Stored data entries

((

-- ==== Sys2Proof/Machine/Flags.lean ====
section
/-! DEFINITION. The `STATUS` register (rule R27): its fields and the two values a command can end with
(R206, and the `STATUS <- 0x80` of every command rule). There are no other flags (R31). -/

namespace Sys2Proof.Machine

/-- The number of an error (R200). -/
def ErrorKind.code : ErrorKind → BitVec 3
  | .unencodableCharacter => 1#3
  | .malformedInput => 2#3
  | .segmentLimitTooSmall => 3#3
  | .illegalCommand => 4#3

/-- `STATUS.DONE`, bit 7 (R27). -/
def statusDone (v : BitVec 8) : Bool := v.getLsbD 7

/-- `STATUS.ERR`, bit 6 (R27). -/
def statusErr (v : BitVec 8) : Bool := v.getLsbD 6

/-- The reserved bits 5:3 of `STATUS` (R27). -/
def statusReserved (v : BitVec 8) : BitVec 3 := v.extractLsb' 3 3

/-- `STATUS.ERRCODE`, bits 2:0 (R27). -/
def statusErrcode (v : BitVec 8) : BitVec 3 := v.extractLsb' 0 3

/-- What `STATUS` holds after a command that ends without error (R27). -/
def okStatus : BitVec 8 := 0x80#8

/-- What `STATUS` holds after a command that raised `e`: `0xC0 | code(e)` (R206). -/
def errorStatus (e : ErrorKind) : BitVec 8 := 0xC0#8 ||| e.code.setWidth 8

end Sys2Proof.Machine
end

))
((

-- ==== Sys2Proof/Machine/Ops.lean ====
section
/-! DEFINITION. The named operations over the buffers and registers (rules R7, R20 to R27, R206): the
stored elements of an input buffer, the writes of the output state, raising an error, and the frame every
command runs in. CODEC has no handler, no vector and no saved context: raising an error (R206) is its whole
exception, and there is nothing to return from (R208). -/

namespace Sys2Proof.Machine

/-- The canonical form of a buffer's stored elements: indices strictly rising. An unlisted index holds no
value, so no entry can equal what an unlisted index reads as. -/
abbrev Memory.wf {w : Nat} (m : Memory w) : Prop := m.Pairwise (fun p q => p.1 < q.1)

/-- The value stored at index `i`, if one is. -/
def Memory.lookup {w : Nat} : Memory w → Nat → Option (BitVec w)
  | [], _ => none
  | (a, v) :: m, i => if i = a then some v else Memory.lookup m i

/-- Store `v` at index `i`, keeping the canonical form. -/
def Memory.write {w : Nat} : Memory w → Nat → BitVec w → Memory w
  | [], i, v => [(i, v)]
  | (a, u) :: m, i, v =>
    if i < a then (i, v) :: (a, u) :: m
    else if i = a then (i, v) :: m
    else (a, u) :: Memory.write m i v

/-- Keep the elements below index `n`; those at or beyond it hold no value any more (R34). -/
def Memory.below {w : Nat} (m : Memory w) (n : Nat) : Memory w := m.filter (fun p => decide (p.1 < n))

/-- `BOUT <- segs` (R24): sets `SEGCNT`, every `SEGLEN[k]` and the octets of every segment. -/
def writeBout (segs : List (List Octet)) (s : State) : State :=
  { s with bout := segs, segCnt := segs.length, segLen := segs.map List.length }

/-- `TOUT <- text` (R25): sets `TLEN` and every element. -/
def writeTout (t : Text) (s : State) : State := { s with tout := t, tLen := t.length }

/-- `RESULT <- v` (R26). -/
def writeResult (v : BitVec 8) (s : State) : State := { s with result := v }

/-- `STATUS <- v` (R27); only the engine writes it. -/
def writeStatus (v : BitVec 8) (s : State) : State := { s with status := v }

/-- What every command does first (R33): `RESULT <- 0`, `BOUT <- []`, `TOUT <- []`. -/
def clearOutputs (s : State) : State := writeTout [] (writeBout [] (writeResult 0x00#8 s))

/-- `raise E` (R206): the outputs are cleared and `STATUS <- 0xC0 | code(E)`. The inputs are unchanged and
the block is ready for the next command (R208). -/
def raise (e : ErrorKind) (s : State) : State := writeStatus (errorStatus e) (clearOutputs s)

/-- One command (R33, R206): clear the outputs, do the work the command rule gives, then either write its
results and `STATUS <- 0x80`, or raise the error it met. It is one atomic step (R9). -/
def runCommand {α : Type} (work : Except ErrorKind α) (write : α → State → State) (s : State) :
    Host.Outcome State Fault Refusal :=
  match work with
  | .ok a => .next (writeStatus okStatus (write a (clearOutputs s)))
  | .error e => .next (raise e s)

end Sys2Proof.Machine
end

))

**Exercise directions**
If a line holds the string "clearOutputs", it counts; please state how many such lines there are in the data, with nothing more.

**Response to the exercise**
3